Exercise requirements ::
Only the lines of the data below from the one with "0 (R305). -/" through the one with "def commitMsg (t" are wanted. Repeat them exactly.

[Stored data entries]

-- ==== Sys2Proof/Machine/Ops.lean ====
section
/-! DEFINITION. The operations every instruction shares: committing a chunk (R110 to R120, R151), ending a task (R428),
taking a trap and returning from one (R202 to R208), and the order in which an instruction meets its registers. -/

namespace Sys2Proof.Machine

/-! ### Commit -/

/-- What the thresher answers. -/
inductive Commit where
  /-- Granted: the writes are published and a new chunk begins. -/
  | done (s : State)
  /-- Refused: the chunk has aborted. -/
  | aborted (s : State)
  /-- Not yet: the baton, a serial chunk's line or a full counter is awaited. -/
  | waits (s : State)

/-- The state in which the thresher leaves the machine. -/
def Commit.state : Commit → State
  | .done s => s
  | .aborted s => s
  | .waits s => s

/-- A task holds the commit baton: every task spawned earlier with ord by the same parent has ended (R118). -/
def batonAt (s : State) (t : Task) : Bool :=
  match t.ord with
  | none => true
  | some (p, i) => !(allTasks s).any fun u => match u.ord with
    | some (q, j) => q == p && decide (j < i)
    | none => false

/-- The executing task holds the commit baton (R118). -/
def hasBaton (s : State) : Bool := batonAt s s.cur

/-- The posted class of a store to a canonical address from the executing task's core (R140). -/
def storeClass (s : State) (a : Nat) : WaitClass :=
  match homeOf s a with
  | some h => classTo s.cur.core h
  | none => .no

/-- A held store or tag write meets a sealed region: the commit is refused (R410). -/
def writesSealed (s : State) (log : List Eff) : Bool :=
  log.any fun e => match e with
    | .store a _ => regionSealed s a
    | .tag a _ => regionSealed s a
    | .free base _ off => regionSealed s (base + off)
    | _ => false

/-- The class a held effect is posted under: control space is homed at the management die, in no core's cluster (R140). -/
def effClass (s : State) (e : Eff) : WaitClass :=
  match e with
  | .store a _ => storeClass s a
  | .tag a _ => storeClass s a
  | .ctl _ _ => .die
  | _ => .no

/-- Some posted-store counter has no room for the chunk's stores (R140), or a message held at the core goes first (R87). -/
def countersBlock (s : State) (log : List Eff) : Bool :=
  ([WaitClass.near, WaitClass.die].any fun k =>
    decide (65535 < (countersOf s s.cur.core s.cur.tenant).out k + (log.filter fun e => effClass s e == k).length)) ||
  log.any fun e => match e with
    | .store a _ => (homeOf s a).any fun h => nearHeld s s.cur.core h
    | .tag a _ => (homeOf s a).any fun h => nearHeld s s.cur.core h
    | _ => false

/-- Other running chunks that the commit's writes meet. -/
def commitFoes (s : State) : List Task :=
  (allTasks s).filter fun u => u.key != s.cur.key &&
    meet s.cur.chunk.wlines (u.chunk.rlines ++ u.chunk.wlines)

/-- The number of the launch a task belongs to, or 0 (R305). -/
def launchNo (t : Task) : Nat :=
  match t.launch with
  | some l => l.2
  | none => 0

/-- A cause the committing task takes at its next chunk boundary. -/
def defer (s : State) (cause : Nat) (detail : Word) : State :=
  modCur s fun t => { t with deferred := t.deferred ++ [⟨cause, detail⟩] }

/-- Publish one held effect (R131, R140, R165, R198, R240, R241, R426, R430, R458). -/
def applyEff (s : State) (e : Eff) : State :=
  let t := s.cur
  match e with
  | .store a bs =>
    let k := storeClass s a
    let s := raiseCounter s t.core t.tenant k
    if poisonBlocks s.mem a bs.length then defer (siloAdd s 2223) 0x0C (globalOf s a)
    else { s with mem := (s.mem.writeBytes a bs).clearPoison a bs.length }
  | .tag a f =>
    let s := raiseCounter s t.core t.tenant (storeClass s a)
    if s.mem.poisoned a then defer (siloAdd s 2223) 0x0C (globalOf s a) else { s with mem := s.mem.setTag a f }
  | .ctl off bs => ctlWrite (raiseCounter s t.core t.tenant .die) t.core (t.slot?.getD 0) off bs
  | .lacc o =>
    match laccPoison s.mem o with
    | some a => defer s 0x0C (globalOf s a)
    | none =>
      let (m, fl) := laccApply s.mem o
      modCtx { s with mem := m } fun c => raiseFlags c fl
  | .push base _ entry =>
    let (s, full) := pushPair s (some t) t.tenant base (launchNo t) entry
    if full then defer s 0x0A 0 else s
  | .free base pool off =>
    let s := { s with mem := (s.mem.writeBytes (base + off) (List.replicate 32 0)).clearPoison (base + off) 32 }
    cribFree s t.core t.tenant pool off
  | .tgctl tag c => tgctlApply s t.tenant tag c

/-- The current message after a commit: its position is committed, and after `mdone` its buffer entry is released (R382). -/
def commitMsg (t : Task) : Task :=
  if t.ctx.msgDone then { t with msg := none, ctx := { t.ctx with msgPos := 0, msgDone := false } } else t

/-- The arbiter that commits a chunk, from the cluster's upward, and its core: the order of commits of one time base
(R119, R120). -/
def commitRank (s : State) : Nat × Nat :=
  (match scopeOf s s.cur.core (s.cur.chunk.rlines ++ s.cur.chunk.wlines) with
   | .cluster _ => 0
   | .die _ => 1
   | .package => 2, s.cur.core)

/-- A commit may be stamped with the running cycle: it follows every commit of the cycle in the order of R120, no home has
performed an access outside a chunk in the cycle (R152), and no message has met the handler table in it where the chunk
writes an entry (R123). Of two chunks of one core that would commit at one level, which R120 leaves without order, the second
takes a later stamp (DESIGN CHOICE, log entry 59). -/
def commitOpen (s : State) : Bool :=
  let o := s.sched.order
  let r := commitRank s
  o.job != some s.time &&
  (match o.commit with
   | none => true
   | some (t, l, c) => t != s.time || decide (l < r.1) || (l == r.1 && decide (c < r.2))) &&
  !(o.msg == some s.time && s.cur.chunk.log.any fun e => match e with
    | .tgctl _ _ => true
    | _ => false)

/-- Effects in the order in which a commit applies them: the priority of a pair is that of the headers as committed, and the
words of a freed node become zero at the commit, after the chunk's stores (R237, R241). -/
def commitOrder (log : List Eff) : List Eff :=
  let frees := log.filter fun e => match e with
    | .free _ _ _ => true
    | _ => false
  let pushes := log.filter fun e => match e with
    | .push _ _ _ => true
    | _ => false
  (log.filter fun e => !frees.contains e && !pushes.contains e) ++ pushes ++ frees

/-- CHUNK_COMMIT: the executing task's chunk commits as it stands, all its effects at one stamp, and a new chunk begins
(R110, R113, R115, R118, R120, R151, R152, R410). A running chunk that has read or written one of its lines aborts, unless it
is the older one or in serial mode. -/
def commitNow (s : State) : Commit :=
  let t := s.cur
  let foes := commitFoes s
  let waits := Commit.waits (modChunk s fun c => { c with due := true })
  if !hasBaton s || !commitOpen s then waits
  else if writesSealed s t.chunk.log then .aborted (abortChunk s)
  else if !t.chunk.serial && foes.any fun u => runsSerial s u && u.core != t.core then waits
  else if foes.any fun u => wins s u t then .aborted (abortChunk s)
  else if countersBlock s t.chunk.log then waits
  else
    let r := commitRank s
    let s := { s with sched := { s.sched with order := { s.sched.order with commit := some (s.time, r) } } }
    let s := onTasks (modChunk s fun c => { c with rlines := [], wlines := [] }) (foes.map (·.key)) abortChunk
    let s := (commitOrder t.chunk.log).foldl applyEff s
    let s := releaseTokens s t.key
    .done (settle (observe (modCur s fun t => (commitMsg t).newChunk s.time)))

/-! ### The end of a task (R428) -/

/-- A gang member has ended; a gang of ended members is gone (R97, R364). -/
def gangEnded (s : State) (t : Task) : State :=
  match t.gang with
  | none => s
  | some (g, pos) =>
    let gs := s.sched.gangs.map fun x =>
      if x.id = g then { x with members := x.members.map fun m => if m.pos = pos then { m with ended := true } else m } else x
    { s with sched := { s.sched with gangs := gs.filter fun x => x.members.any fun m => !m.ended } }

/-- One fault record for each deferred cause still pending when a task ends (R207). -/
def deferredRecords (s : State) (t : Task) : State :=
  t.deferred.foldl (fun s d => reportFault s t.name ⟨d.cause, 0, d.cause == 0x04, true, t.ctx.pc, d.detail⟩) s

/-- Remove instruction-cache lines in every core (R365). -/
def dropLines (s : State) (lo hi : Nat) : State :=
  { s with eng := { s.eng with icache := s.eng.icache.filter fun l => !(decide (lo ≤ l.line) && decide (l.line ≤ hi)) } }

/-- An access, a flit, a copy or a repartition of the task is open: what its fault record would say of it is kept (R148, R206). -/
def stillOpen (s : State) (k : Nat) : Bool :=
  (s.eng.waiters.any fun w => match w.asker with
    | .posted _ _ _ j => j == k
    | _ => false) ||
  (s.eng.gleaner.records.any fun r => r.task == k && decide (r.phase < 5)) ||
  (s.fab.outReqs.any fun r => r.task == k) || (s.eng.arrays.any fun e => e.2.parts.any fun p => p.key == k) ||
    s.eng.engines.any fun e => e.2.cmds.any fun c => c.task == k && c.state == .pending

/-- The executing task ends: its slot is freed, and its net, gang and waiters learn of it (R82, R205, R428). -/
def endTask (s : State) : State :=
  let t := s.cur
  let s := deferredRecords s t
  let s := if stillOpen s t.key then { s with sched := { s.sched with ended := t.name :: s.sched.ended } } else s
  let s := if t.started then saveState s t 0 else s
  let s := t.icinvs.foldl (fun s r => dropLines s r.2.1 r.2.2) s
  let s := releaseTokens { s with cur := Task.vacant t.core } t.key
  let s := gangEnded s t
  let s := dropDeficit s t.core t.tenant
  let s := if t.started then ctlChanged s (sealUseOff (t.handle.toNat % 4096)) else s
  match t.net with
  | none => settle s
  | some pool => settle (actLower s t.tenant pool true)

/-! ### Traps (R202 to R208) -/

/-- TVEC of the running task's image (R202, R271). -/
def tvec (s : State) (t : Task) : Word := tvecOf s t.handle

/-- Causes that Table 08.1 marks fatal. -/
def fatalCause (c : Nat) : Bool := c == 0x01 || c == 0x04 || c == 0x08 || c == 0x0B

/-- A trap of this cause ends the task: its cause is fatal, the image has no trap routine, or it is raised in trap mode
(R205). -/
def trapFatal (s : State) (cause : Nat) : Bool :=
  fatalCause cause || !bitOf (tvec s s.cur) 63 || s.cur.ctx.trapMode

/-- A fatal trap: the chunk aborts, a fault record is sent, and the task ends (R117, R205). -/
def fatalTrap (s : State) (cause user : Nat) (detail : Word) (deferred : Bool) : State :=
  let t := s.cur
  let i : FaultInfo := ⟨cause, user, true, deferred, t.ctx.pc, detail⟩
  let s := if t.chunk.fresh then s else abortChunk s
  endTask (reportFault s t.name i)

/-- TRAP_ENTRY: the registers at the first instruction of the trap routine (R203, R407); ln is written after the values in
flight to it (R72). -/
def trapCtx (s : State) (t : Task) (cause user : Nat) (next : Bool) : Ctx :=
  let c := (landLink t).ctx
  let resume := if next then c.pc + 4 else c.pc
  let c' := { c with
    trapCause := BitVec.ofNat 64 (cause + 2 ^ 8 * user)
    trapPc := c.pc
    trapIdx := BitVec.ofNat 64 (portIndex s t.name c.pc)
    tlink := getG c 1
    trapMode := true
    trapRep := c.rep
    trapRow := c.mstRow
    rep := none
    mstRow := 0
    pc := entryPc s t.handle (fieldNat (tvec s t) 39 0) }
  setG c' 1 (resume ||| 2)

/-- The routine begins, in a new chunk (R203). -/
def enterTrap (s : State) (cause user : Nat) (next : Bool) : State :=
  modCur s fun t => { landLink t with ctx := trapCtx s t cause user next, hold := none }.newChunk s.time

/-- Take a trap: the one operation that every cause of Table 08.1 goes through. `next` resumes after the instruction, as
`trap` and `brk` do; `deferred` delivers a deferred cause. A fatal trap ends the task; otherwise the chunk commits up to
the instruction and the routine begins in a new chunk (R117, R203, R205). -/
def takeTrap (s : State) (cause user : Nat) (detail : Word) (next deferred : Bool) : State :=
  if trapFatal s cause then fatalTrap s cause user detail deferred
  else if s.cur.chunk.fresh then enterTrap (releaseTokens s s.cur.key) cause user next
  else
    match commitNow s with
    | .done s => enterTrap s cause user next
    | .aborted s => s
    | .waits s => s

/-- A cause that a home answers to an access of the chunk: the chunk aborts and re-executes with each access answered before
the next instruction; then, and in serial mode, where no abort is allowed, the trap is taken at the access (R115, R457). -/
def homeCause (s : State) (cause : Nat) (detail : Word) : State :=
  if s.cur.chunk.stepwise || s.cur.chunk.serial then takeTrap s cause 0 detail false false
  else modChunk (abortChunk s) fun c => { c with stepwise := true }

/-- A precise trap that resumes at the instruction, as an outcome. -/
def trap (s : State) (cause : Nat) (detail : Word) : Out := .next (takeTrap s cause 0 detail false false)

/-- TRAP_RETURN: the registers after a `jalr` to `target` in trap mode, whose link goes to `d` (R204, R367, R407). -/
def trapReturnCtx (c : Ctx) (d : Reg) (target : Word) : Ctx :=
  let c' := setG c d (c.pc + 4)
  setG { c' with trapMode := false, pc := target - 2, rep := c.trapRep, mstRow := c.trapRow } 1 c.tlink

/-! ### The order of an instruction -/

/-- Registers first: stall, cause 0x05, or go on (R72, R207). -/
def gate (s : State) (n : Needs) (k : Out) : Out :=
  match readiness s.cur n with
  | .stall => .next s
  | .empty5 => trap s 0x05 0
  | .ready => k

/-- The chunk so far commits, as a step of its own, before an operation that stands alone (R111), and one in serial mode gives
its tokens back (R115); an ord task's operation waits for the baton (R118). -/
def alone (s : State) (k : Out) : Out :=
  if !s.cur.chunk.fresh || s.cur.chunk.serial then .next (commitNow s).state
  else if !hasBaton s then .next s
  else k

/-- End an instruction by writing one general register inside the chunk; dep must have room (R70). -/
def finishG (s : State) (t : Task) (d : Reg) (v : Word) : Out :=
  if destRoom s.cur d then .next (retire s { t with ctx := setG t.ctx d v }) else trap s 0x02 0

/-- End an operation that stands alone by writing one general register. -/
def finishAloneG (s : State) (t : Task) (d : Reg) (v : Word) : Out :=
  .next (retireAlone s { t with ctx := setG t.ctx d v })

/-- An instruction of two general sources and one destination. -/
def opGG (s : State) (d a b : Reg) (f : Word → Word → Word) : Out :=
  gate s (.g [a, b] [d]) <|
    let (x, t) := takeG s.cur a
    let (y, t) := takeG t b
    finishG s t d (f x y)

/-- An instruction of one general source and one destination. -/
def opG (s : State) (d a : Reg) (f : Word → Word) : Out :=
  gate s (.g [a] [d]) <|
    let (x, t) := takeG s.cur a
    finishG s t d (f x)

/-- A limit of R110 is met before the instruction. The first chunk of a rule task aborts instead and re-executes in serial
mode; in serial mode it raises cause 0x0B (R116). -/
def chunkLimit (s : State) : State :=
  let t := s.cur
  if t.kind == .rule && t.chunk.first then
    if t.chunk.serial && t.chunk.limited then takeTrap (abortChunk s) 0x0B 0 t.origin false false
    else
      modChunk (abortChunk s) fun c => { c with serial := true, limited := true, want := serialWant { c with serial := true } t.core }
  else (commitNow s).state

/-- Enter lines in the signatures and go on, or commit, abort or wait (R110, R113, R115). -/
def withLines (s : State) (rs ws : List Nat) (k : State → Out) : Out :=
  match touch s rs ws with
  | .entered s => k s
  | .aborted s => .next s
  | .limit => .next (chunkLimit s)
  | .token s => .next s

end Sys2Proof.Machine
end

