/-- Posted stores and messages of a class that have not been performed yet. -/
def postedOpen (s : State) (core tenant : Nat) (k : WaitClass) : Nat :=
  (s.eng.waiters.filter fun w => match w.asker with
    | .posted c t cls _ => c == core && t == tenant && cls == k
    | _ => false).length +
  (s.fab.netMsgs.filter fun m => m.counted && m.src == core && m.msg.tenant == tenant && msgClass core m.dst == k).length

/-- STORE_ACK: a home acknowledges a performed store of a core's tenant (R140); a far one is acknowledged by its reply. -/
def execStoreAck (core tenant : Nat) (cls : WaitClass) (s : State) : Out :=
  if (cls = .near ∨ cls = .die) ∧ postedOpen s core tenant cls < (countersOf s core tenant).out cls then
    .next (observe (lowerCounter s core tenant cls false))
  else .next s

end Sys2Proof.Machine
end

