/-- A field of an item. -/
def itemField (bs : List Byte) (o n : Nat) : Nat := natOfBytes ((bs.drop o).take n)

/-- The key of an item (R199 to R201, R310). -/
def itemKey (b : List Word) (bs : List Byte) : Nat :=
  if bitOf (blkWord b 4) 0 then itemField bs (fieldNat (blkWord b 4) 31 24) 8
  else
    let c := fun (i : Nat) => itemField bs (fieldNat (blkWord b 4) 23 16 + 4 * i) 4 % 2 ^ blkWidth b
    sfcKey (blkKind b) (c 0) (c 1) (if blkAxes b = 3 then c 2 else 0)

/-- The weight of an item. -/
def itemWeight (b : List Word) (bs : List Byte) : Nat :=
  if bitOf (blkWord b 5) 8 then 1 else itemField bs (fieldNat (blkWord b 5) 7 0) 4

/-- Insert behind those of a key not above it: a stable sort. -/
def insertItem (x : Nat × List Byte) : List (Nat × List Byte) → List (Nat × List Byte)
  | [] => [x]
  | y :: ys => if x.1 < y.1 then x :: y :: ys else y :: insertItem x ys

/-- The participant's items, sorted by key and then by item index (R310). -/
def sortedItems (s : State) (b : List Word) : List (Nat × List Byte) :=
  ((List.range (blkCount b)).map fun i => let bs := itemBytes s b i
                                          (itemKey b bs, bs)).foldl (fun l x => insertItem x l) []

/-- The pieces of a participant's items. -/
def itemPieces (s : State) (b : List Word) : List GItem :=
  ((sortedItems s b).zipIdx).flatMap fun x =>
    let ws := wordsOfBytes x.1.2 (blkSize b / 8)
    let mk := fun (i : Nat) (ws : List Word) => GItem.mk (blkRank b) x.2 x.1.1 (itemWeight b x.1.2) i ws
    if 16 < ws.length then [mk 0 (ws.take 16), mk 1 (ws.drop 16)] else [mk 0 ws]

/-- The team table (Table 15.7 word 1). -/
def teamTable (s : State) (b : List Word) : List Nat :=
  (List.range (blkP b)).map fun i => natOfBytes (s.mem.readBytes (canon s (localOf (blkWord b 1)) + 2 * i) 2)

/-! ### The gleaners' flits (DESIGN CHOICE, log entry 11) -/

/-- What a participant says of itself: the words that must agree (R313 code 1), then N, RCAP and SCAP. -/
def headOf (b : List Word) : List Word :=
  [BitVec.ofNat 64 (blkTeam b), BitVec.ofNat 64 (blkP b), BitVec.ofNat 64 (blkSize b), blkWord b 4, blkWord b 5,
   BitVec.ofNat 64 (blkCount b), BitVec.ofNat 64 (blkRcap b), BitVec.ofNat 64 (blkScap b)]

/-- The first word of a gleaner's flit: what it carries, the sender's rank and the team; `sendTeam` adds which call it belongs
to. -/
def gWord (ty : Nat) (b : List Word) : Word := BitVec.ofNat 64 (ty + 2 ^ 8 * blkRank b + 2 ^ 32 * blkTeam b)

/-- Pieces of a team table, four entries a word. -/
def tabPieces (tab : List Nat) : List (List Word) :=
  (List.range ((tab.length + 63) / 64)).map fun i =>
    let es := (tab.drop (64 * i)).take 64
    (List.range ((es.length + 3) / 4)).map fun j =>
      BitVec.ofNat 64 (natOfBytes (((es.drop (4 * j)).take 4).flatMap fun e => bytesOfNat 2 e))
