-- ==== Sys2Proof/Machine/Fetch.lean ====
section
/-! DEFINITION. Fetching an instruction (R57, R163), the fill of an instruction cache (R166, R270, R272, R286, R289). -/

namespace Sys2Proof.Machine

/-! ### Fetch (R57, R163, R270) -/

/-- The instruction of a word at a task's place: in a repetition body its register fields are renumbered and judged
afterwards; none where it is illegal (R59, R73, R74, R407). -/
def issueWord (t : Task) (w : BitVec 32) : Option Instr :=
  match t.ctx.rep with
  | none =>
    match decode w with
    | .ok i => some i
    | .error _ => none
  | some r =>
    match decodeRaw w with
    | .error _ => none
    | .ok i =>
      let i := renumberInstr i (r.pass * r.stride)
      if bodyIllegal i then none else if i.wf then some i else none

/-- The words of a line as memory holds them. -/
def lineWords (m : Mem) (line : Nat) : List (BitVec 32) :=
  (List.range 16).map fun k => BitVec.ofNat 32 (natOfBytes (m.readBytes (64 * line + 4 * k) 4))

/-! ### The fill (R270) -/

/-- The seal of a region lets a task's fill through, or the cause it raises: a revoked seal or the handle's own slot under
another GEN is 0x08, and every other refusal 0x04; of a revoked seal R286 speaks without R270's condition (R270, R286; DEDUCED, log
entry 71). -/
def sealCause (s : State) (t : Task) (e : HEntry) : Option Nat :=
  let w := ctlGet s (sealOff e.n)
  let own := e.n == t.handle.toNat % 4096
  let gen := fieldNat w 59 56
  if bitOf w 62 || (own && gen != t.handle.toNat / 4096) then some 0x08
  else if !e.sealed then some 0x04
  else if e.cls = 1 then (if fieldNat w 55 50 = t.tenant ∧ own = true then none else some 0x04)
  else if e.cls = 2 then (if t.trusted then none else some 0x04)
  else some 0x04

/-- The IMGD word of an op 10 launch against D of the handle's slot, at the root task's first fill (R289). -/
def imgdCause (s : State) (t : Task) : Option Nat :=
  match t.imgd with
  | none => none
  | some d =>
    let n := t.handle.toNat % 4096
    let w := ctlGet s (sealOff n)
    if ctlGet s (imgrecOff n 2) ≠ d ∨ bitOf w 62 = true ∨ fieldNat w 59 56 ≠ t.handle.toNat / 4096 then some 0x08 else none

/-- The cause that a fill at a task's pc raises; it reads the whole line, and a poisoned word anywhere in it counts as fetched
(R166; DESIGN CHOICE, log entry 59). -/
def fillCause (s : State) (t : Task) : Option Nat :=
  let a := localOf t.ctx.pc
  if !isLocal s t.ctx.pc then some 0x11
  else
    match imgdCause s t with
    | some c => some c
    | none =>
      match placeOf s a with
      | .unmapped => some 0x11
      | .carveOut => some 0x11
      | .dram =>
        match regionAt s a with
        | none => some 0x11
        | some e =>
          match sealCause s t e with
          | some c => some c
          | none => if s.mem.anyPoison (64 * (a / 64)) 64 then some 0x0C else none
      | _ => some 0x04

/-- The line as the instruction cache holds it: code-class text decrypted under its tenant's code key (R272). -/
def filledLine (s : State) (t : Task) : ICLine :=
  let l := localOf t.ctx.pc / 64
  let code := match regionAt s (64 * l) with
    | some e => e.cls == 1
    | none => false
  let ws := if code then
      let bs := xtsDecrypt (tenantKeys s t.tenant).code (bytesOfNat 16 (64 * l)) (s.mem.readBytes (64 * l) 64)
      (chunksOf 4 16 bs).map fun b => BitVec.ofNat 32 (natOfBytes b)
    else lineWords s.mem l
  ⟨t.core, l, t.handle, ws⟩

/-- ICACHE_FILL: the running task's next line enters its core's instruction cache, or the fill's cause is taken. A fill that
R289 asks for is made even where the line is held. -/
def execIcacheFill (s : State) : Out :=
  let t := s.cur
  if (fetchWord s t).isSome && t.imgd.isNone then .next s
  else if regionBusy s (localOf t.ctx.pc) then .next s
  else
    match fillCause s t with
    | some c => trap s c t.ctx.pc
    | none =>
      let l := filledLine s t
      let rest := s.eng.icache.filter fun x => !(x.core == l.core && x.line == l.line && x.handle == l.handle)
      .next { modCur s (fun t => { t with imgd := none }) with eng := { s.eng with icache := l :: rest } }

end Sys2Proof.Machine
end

Answer to this exercise ::
/-- The number of the launch a task belongs to, or 0 (R305). -/
def launchNo (t : Task) : Nat :=
  match t.launch with
  | some l => l.2
  | none => 0

/-- A cause the committing task takes at its next chunk boundary. -/
def defer (s : State) (cause : Nat) (detail : Word) : State :=
  modCur s fun t => { t with deferred := t.deferred ++ [⟨cause, detail⟩] }

/-- Publish one held effect (R131, R140, R165, R198, R240, R241, R426, R430, R458). -/
def applyEff (s : State) (e : Eff) : State :=
  let t := s.cur
  match e with
  | .store a bs =>
    let k := storeClass s a
    let s := raiseCounter s t.core t.tenant k
    if poisonBlocks s.mem a bs.length then defer (siloAdd s 2223) 0x0C (globalOf s a)
    else { s with mem := (s.mem.writeBytes a bs).clearPoison a bs.length }
  | .tag a f =>
    let s := raiseCounter s t.core t.tenant (storeClass s a)
    if s.mem.poisoned a then defer (siloAdd s 2223) 0x0C (globalOf s a) else { s with mem := s.mem.setTag a f }
  | .ctl off bs => ctlWrite (raiseCounter s t.core t.tenant .die) t.core (t.slot?.getD 0) off bs
  | .lacc o =>
    match laccPoison s.mem o with
    | some a => defer s 0x0C (globalOf s a)
    | none =>
      let (m, fl) := laccApply s.mem o
      modCtx { s with mem := m } fun c => raiseFlags c fl
  | .push base _ entry =>
    let (s, full) := pushPair s (some t) t.tenant base (launchNo t) entry
    if full then defer s 0x0A 0 else s
  | .free base pool off =>
    let s := { s with mem := (s.mem.writeBytes (base + off) (List.replicate 32 0)).clearPoison (base + off) 32 }
    cribFree s t.core t.tenant pool off
  | .tgctl tag c => tgctlApply s t.tenant tag c

/-- The current message after a commit: its position is committed, and after `mdone` its buffer entry is released (R382). -/
def commitMsg (t : Task) : Task :=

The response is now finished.